* SOURCE MATERIAL:
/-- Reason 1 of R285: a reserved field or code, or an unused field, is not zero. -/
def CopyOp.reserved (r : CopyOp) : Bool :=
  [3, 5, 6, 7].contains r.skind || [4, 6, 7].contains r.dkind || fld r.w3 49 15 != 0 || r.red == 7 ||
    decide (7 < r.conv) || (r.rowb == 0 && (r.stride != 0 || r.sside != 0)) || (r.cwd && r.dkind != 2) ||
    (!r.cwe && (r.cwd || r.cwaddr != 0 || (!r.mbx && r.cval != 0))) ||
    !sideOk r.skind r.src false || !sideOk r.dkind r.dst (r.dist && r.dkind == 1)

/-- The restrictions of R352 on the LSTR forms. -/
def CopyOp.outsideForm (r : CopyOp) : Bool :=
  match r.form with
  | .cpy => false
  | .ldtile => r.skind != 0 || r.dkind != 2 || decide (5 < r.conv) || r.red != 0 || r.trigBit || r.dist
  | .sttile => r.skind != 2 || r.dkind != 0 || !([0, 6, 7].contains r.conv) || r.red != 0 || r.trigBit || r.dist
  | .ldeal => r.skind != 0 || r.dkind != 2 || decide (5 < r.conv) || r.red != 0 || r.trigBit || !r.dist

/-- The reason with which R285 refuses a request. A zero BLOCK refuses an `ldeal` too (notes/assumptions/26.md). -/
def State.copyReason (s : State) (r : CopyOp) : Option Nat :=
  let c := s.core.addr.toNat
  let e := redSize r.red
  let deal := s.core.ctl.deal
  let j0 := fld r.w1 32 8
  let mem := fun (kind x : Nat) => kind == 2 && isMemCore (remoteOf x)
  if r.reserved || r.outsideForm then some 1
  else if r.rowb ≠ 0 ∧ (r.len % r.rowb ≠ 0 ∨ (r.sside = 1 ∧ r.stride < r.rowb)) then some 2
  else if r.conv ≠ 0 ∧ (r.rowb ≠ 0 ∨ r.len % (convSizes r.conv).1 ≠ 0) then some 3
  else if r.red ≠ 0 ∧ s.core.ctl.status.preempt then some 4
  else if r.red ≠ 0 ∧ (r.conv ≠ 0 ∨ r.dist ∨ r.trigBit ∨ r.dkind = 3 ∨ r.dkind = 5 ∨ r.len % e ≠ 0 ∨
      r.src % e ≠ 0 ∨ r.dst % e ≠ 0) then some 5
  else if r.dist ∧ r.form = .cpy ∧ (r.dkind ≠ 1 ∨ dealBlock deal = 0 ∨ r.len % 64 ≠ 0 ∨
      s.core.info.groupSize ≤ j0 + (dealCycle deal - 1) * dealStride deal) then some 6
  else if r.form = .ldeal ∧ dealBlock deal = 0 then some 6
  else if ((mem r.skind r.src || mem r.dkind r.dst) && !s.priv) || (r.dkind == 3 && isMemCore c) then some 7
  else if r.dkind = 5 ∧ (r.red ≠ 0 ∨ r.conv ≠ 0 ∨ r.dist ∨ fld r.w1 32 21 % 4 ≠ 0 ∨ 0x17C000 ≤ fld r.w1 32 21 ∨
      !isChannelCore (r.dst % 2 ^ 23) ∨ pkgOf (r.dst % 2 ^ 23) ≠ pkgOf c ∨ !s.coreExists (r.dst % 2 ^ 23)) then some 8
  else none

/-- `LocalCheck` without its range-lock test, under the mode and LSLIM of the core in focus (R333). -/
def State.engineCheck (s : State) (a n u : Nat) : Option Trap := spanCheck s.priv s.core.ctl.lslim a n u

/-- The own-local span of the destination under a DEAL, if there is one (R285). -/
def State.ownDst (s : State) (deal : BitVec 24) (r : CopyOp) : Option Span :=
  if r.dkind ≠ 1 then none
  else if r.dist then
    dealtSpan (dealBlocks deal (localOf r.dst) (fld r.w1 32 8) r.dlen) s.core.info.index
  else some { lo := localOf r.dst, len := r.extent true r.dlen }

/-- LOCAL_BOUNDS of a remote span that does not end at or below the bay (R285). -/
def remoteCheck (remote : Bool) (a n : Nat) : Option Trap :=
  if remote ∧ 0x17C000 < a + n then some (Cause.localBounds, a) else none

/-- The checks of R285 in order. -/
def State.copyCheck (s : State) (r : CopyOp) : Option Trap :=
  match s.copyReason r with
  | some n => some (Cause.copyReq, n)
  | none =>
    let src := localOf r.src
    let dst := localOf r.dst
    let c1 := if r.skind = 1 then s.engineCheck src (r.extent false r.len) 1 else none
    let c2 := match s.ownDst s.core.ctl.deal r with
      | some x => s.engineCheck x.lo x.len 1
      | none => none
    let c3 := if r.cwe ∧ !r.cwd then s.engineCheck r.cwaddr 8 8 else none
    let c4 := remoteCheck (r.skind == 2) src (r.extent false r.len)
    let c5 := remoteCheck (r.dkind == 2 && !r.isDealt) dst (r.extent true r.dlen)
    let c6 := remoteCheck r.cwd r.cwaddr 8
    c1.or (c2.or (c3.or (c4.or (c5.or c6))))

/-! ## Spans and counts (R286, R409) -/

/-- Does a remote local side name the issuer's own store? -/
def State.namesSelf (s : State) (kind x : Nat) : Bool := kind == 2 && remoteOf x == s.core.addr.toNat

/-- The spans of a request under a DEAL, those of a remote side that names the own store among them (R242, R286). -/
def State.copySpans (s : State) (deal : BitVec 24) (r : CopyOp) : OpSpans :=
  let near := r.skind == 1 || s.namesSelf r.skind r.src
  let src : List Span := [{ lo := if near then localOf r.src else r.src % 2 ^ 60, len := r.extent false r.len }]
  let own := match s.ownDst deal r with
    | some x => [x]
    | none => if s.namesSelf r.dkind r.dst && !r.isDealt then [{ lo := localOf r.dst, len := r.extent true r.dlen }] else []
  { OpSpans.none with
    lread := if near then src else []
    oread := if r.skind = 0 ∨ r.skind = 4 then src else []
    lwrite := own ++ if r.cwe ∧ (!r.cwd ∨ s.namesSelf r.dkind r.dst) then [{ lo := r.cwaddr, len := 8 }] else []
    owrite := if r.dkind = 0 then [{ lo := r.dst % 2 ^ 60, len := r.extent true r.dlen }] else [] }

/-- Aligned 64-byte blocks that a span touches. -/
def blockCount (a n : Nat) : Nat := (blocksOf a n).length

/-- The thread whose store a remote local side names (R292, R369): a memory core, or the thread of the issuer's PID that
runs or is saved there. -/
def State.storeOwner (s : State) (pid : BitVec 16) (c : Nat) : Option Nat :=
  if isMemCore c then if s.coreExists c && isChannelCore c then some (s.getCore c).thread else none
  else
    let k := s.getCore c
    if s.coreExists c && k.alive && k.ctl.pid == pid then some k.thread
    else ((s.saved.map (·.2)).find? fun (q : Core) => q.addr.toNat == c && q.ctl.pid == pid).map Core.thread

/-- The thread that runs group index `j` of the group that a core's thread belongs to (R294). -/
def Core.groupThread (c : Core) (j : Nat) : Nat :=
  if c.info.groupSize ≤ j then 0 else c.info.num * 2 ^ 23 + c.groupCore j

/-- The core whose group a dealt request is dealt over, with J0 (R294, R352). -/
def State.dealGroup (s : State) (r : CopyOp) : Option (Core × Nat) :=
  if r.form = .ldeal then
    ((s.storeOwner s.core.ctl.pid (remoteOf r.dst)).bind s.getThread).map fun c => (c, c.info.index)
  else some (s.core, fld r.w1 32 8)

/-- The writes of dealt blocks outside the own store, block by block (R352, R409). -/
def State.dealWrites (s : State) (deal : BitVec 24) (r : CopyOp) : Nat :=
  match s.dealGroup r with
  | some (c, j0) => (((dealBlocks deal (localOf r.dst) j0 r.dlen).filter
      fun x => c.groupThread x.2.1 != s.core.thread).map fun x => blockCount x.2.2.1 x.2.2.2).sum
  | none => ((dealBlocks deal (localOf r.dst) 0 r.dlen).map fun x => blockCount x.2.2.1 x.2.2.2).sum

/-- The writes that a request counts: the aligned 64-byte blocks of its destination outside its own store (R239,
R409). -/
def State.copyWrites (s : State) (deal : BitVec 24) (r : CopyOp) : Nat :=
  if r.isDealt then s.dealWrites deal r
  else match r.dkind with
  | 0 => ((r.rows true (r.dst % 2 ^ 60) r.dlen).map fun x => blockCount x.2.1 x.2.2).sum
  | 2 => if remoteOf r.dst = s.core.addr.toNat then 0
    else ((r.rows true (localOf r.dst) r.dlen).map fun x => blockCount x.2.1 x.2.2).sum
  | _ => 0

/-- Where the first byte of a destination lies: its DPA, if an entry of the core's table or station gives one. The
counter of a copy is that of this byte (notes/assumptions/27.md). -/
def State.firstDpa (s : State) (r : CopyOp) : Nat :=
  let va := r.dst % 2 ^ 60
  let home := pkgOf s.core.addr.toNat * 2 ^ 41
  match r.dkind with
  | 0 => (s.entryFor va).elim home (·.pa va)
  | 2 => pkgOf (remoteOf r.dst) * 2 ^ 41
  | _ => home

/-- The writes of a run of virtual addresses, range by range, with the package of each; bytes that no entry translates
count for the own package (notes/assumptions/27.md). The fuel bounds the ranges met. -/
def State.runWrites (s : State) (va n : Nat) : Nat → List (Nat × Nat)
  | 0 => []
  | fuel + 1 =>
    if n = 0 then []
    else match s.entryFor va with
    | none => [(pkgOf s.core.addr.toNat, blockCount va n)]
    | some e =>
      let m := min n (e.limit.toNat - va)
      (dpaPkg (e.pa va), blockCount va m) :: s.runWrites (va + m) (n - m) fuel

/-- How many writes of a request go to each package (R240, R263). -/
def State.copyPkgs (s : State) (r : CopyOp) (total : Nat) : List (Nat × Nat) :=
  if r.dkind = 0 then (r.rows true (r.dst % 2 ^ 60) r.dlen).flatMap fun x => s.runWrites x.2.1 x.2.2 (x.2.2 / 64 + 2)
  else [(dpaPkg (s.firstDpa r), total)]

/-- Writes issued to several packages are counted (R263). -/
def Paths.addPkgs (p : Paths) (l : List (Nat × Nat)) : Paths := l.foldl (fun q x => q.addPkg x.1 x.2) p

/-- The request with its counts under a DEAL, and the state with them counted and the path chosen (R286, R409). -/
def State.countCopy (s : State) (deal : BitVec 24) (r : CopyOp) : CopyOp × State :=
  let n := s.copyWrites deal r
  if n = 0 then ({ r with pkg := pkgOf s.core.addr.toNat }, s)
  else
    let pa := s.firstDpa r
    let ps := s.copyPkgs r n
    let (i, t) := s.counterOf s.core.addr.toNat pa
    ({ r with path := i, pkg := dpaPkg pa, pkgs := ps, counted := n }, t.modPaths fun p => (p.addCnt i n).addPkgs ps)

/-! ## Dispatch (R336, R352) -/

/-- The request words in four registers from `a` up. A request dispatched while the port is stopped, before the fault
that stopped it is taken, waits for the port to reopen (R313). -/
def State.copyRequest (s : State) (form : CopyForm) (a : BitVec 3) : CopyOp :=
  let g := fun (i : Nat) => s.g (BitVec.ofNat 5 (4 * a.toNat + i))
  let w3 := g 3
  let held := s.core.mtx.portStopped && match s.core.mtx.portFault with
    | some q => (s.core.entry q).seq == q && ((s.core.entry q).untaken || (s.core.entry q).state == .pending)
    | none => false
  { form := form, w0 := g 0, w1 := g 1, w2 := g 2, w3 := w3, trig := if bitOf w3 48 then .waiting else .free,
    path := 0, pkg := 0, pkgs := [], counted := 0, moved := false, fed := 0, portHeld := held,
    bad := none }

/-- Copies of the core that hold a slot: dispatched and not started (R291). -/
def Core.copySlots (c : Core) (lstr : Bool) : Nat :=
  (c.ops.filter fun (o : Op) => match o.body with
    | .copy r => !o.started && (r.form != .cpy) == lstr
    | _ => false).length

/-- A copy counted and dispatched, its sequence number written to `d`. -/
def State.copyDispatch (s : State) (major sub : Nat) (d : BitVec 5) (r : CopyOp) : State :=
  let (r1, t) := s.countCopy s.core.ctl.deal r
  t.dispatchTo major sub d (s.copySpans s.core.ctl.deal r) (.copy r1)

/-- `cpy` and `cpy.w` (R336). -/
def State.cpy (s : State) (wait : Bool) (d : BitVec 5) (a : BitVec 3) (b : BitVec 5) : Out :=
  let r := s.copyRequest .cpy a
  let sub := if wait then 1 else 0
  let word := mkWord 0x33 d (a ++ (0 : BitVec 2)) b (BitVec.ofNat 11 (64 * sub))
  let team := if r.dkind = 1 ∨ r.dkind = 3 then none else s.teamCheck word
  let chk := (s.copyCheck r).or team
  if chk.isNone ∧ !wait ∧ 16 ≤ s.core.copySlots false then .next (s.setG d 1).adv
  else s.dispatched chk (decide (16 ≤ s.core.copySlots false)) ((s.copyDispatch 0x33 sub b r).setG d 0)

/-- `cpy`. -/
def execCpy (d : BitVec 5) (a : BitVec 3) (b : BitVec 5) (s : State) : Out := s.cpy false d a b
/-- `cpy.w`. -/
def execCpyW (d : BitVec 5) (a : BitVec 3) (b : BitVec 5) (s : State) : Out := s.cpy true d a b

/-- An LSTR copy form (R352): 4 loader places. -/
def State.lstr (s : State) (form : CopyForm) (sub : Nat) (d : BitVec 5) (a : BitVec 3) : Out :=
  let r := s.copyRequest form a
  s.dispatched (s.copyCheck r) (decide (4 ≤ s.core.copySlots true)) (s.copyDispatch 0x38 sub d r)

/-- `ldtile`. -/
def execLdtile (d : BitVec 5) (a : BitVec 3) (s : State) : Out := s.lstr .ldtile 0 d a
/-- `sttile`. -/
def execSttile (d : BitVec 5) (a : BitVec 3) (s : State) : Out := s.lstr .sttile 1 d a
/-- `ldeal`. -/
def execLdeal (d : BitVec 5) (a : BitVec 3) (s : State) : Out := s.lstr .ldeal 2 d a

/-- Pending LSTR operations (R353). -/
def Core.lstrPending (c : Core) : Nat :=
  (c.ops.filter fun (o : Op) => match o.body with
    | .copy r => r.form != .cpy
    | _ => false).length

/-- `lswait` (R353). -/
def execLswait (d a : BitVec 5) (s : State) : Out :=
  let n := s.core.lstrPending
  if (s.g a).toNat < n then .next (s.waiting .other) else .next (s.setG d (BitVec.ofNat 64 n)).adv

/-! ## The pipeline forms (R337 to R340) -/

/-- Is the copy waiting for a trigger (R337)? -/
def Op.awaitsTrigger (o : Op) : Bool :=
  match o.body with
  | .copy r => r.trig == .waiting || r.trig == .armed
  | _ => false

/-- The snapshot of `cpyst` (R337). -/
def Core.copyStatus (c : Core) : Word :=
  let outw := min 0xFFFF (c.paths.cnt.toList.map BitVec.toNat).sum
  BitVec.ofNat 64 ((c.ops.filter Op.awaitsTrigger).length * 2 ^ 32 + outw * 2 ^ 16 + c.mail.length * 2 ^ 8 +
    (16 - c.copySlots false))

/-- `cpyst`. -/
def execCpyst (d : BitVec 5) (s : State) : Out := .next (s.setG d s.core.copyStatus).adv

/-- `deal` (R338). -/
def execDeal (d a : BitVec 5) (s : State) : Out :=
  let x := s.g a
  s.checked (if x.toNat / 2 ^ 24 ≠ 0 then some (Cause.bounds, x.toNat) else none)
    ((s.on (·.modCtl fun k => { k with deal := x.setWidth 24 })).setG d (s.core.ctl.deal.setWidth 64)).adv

* WORK REQUIRED:
Copy word for word the stretch of entries above from the line that has "else match s.entryFor va with" through the line that has "q).state == .pending)", both ends included, and nothing outside it.

* YOUR RESPONSE:
    else match s.entryFor va with
    | none => [(pkgOf s.core.addr.toNat, blockCount va n)]
    | some e =>
      let m := min n (e.limit.toNat - va)
      (dpaPkg (e.pa va), blockCount va m) :: s.runWrites (va + m) (n - m) fuel

/-- How many writes of a request go to each package (R240, R263). -/
def State.copyPkgs (s : State) (r : CopyOp) (total : Nat) : List (Nat × Nat) :=
  if r.dkind = 0 then (r.rows true (r.dst % 2 ^ 60) r.dlen).flatMap fun x => s.runWrites x.2.1 x.2.2 (x.2.2 / 64 + 2)
  else [(dpaPkg (s.firstDpa r), total)]

/-- Writes issued to several packages are counted (R263). -/
def Paths.addPkgs (p : Paths) (l : List (Nat × Nat)) : Paths := l.foldl (fun q x => q.addPkg x.1 x.2) p

/-- The request with its counts under a DEAL, and the state with them counted and the path chosen (R286, R409). -/
def State.countCopy (s : State) (deal : BitVec 24) (r : CopyOp) : CopyOp × State :=
  let n := s.copyWrites deal r
  if n = 0 then ({ r with pkg := pkgOf s.core.addr.toNat }, s)
  else
    let pa := s.firstDpa r
    let ps := s.copyPkgs r n
    let (i, t) := s.counterOf s.core.addr.toNat pa
    ({ r with path := i, pkg := dpaPkg pa, pkgs := ps, counted := n }, t.modPaths fun p => (p.addCnt i n).addPkgs ps)

/-! ## Dispatch (R336, R352) -/

/-- The request words in four registers from `a` up. A request dispatched while the port is stopped, before the fault
that stopped it is taken, waits for the port to reopen (R313). -/
def State.copyRequest (s : State) (form : CopyForm) (a : BitVec 3) : CopyOp :=
  let g := fun (i : Nat) => s.g (BitVec.ofNat 5 (4 * a.toNat + i))
  let w3 := g 3
  let held := s.core.mtx.portStopped && match s.core.mtx.portFault with
    | some q => (s.core.entry q).seq == q && ((s.core.entry q).untaken || (s.core.entry q).state == .pending)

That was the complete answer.